Rhamphorhynchids witnessed the rise of pterodactyloids; in China, Fenghuangopterus, Jianchangnathus and Jianchangopterus co-existed with the istiodactylid Archaeoistiodactylus (not to mention nearly all wukongopterids known), while the Solnhofen Rhamphorhynchus and Scaphognathus co-existed with Germanodactylus, Pterodactylus, Ctenochasma, Gnathosaurus, Cycnorhamphus and Aurorazhdarcho; in the Morrison Formation, Harpactognathus co-existed with the dsungaripteroid Kepodactylus and a series of other poorly understood pterosaur taxa. While the fossil reccord of the Jurassic cannot provide a clear picture of the changes in pterosaur faunas, the Late Jurassic Solnhofen and Morrison fossil sites differ from the mid-Jurassic chinese sites in that pterodactyloids are extremely ecologically diverse, while rhamphorhynchids are reduced to a few genera, at least some of which specialised (the nocturnal piscivore Rhamphorhynchus and gigantic Harpactognathus, for instance).

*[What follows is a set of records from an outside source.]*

theorem gammaOk_iff (cfg : Config) : gammaOk cfg = true ↔
    ∀ a b : Byte, a.toNat ≤ b.toNat → (Machine.gammaOf cfg a).toNat ≤ (Machine.gammaOf cfg b).toNat := by
  rw [gammaOk, nonDecreasing_iff_sortedLE, gamma_toList, List.map_ofFn, List.sortedLE_ofFn_iff]
  exact ⟨fun h a b hab => @h a.toFin b.toFin hab, fun h i j hij => h (.ofFin i) (.ofFin j) hij⟩

/-! ## R4 (e), and the five together -/

theorem intervalOk_iff (cfg : Config) : intervalOk cfg = true ↔ cfg.ledFlushIntervalMs < 2 ^ cfg.timerBits :=
  decide_eq_true_iff

theorem configOk_iff (cfg : Config) : configOk cfg = true ↔
    commandsOk cfg = true ∧ addressesOk cfg = true ∧ mapOk cfg = true ∧ gammaOk cfg = true ∧ intervalOk cfg = true := by
  simp only [configOk, Bool.and_eq_true, and_assoc]

/-! ## The default configuration -/

theorem configOk_default : configOk Config.default = true := by decide +kernel

theorem ledOfKey_default (k : BitVec 6) : Machine.ledOfKey Config.default k = k := by
  simp [Machine.ledOfKey, Config.default, Config.identityMap]

end Sys2Proof
end

section
/-! # One step

What a step is, one equation per kind of oldest input, and one inversion lemma: everything a step that answers a next
state can have done. -/

namespace Sys2Proof.Machine

/-! ## A step by its oldest input -/

theorem step_of_empty {s : State} (h : s.inbox = []) :
    step s = whenConfigured s
      (if s.hung then .fault .stuckInTransaction else if s.halted then .fault .spinningForReboot else .next s) := by
  rw [step, h]

theorem step_of_decoded {s : State} {p : Packet} {rest : List Input} {i : Instr} {left : Option Packet}
    (h : s.inbox = .packet p :: rest) (hd : decode s.cfg p = .ok (i, left)) :
    step s = exec i (s.withInbox (restOfInbox left rest)) := by
  rw [step, h]
  simp only [hd]

theorem step_of_undecodable {s : State} {p : Packet} {rest : List Input} {e : DecodeError}
    (h : s.inbox = .packet p :: rest) (hd : decode s.cfg p = .error e) :
    step s = whenConfigured s (.refused (.undecodable e)) := by
  rw [step, h]
  simp only [hd]

theorem step_of_input {s : State} {i : Input} {rest : List Input} (h : s.inbox = i :: rest)
    (hi : ∀ p, i ≠ .packet p) : step s = whenConfigured s (.next (takeInput (s.withInbox rest) i)) := by
  rw [step, h]
  cases i with
  | packet p => exact absurd rfl (hi p)
  | _ => rfl

/-- Everything a step that answers a next state can have done: nothing, on a block with no input that is neither stuck nor
halted (70_reset_and_hazards.md R240); one decoded instruction; or one input that is no packet. -/
theorem step_cases {s t : State} (h : step s = .next t) :
    (s.inbox = [] ∧ s.Live ∧ t = s) ∨
    (∃ p rest i left, s.inbox = .packet p :: rest ∧ decode s.cfg p = .ok (i, left) ∧
      exec i (s.withInbox (restOfInbox left rest)) = .next t) ∨
    ∃ i rest, s.inbox = i :: rest ∧ (∀ p, i ≠ .packet p) ∧ configOk s.cfg = true ∧
      t = takeInput (s.withInbox rest) i := by
  match hin : s.inbox with
  | [] =>
    rw [step_of_empty hin] at h
    obtain ⟨hc, h⟩ := whenConfigured_next h
    split at h
    · cases h
    · split at h
      · cases h
      · rename_i hhung hhalted
        cases h
        exact .inl ⟨rfl, ⟨hc, by simpa using hhung, by simpa using hhalted⟩, rfl⟩
  | i :: rest =>
    by_cases hp : ∃ p, i = .packet p
    · obtain ⟨p, rfl⟩ := hp
      cases hd : decode s.cfg p with
      | ok d => exact .inr (.inl ⟨p, rest, d.1, d.2, rfl, hd, step_of_decoded hin hd ▸ h⟩)
      | error e =>
        rw [step_of_undecodable hin hd] at h
        cases (whenConfigured_next h).2
    · have hi : ∀ p, i ≠ .packet p := fun p hip => hp ⟨p, hip⟩
      rw [step_of_input hin hi] at h
      obtain ⟨hc, h⟩ := whenConfigured_next h
      cases h
      exact .inr (.inr ⟨i, rest, rfl, hi, hc, rfl⟩)

/-! ## The configuration is looked at first (00_scope.md R4, 93 U15) -/

/-- Each instruction's meaning begins with the check of the configuration. -/
theorem exec_eq_whenConfigured (i : Instr) (s : State) : ∃ run, exec i s = whenConfigured s run := by
  cases i <;> exact ⟨_, rfl⟩
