-- ==== Sys2Proof/Machine/Parameters.lean ====
section
/-! DEFINITION. The parameters the spec names with a default value it does not vouch for (00_scope.md R7, 93 U10 to U12). -/

namespace Sys2Proof

/-- FONT: glyph g (0..15) at bytes 5g..5g+4, one byte per pixel row, top row first (10_state.md R52). The bytes are R52's
default, which the spec itself takes from general knowledge. Log entry 3 (UNVERIFIED, unsafe). -/
def Config.font : List Byte :=
  [0xF0, 0x90, 0x90, 0x90, 0xF0] ++ [0x20, 0x60, 0x20, 0x20, 0x70] ++
  [0xF0, 0x10, 0xF0, 0x80, 0xF0] ++ [0xF0, 0x10, 0xF0, 0x10, 0xF0] ++
  [0x90, 0x90, 0xF0, 0x10, 0x10] ++ [0xF0, 0x80, 0xF0, 0x10, 0xF0] ++
  [0xF0, 0x80, 0xF0, 0x90, 0xF0] ++ [0xF0, 0x10, 0x20, 0x40, 0x40] ++
  [0xF0, 0x90, 0xF0, 0x90, 0xF0] ++ [0xF0, 0x90, 0xF0, 0x10, 0xF0] ++
  [0xF0, 0x90, 0xF0, 0x90, 0x90] ++ [0xE0, 0x90, 0xE0, 0x90, 0xE0] ++
  [0xF0, 0x80, 0x80, 0x80, 0xF0] ++ [0xE0, 0x90, 0x90, 0x90, 0xE0] ++
  [0xF0, 0x80, 0xF0, 0x80, 0xF0] ++ [0xF0, 0x80, 0xF0, 0x80, 0x80]

/-- SPRITE_MSB_FIRST: bit 7 of a sprite byte is the leftmost column (44_display_random.md R303). Log entry 4 (UNVERIFIED, unsafe). -/
def Config.spriteMsbFirst : Bool := true

/-- SKIP9_ON_EQUAL: 9xy0 skips on equality in this hardware (41_control_flow.md R208, 92 D1). Log entry 5 (UNVERIFIED, unsafe). -/
def Config.skip9OnEqual : Bool := true

end Sys2Proof
end

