-- ==== Sys2Proof/WellFormed.lean ====
section
/-! DEFINITION. Which instructions and which words are well formed: the decode table of 30_encoding.md R107 as masks and
matches. The types of `Instr` already hold every field at its width and R103 allows every value of every field, so the only
check left is on a WORD: it must match a row of the table (R105, R109). -/

namespace Sys2Proof

/-- A row of the decode table: "A word w is the instruction in a row when w AND mask = match" (30_encoding.md R107). -/
structure OpRow where
  pattern : Word
  mask    : Word
deriving DecidableEq, Repr

/-- `w AND mask = match` (30_encoding.md R107). -/
def OpRow.accepts (r : OpRow) (w : Word) : Bool := w &&& r.mask == r.pattern

/-- The table's row of an instruction (30_encoding.md R107; spec/opcode_table.json, `match` and `mask`). -/
def Instr.row : Instr → OpRow
  | .nop        => ⟨0x0000, 0xFFFF⟩
  | .cls        => ⟨0x00E0, 0xFFFF⟩
  | .ret        => ⟨0x00EE, 0xFFFF⟩
  | .jp _       => ⟨0x1000, 0xF000⟩
  | .call _     => ⟨0x2000, 0xF000⟩
  | .seImm _ _  => ⟨0x3000, 0xF000⟩
  | .sneImm _ _ => ⟨0x4000, 0xF000⟩
  | .seReg _ _  => ⟨0x5000, 0xF00F⟩
  | .ldImm _ _  => ⟨0x6000, 0xF000⟩
  | .addImm _ _ => ⟨0x7000, 0xF000⟩
  | .ldReg _ _  => ⟨0x8000, 0xF00F⟩
  | .or _ _     => ⟨0x8001, 0xF00F⟩
  | .and _ _    => ⟨0x8002, 0xF00F⟩
  | .xor _ _    => ⟨0x8003, 0xF00F⟩
  | .addReg _ _ => ⟨0x8004, 0xF00F⟩
  | .sub _ _    => ⟨0x8005, 0xF00F⟩
  | .shr _ _    => ⟨0x8006, 0xF00F⟩
  | .subn _ _   => ⟨0x8007, 0xF00F⟩
  | .shl _ _    => ⟨0x800E, 0xF00F⟩
  | .se9Reg _ _ => ⟨0x9000, 0xF00F⟩
  | .ldI _      => ⟨0xA000, 0xF000⟩
  | .jpV0 _     => ⟨0xB000, 0xF000⟩
  | .rnd _ _    => ⟨0xC000, 0xF000⟩
  | .drw _ _ _  => ⟨0xD000, 0xF000⟩
  | .skp _      => ⟨0xE09E, 0xF0FF⟩
  | .sknp _     => ⟨0xE0A1, 0xF0FF⟩
  | .ldVxDt _   => ⟨0xF007, 0xF0FF⟩
  | .ldVxK _    => ⟨0xF00A, 0xF0FF⟩
  | .ldDtVx _   => ⟨0xF015, 0xF0FF⟩
  | .ldStVx _   => ⟨0xF018, 0xF0FF⟩
  | .addIVx _   => ⟨0xF01E, 0xF0FF⟩
  | .ldFVx _    => ⟨0xF029, 0xF0FF⟩
  | .ldBVx _    => ⟨0xF033, 0xF0FF⟩
  | .ldMemVx _  => ⟨0xF055, 0xF0FF⟩
  | .ldVxMem _  => ⟨0xF065, 0xF0FF⟩

/-- The 35 rows of 30_encoding.md R107. -/
def opTable : List OpRow :=
  [Instr.row .nop, Instr.row .cls, Instr.row .ret, Instr.row (.jp 0), Instr.row (.call 0), Instr.row (.seImm 0 0),
   Instr.row (.sneImm 0 0), Instr.row (.seReg 0 0), Instr.row (.ldImm 0 0), Instr.row (.addImm 0 0)] ++
  [Instr.row (.ldReg 0 0), Instr.row (.or 0 0), Instr.row (.and 0 0), Instr.row (.xor 0 0), Instr.row (.addReg 0 0),
   Instr.row (.sub 0 0), Instr.row (.shr 0 0), Instr.row (.subn 0 0), Instr.row (.shl 0 0), Instr.row (.se9Reg 0 0)] ++
  [Instr.row (.ldI 0), Instr.row (.jpV0 0), Instr.row (.rnd 0 0), Instr.row (.drw 0 0 0), Instr.row (.skp 0),
   Instr.row (.sknp 0), Instr.row (.ldVxDt 0), Instr.row (.ldVxK 0), Instr.row (.ldDtVx 0), Instr.row (.ldStVx 0)] ++
  [Instr.row (.addIVx 0), Instr.row (.ldFVx 0), Instr.row (.ldBVx 0), Instr.row (.ldMemVx 0), Instr.row (.ldVxMem 0)]

/-- A word is well formed when it matches a row of the table; any other is an unrecognized opcode (30_encoding.md R105). -/
def wordWellFormed (w : Word) : Bool := opTable.any fun r => r.accepts w

/-- Every instruction is well formed: R103 gives every value of every field a meaning, and "no encoding with x = 0xF or y = 0xF
is refused" (90_conflicts.md C10). -/
def Instr.wellFormed (_ : Instr) : Bool := true

end Sys2Proof
end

This seems to suggest that rhamphorhynchids as a whole were quickly replaced by pterodactyloids, most likely by direct competition. By the Cretaceous, there are no known rhamphorhynchids, though some brittish Albian fossils might belong to this clade. The mysterious non-pterodactyloid pterosaur fossils from the Cenomanian of Argentina may also be rhamphorhynchid in origin, though they are too fragmentary to tell.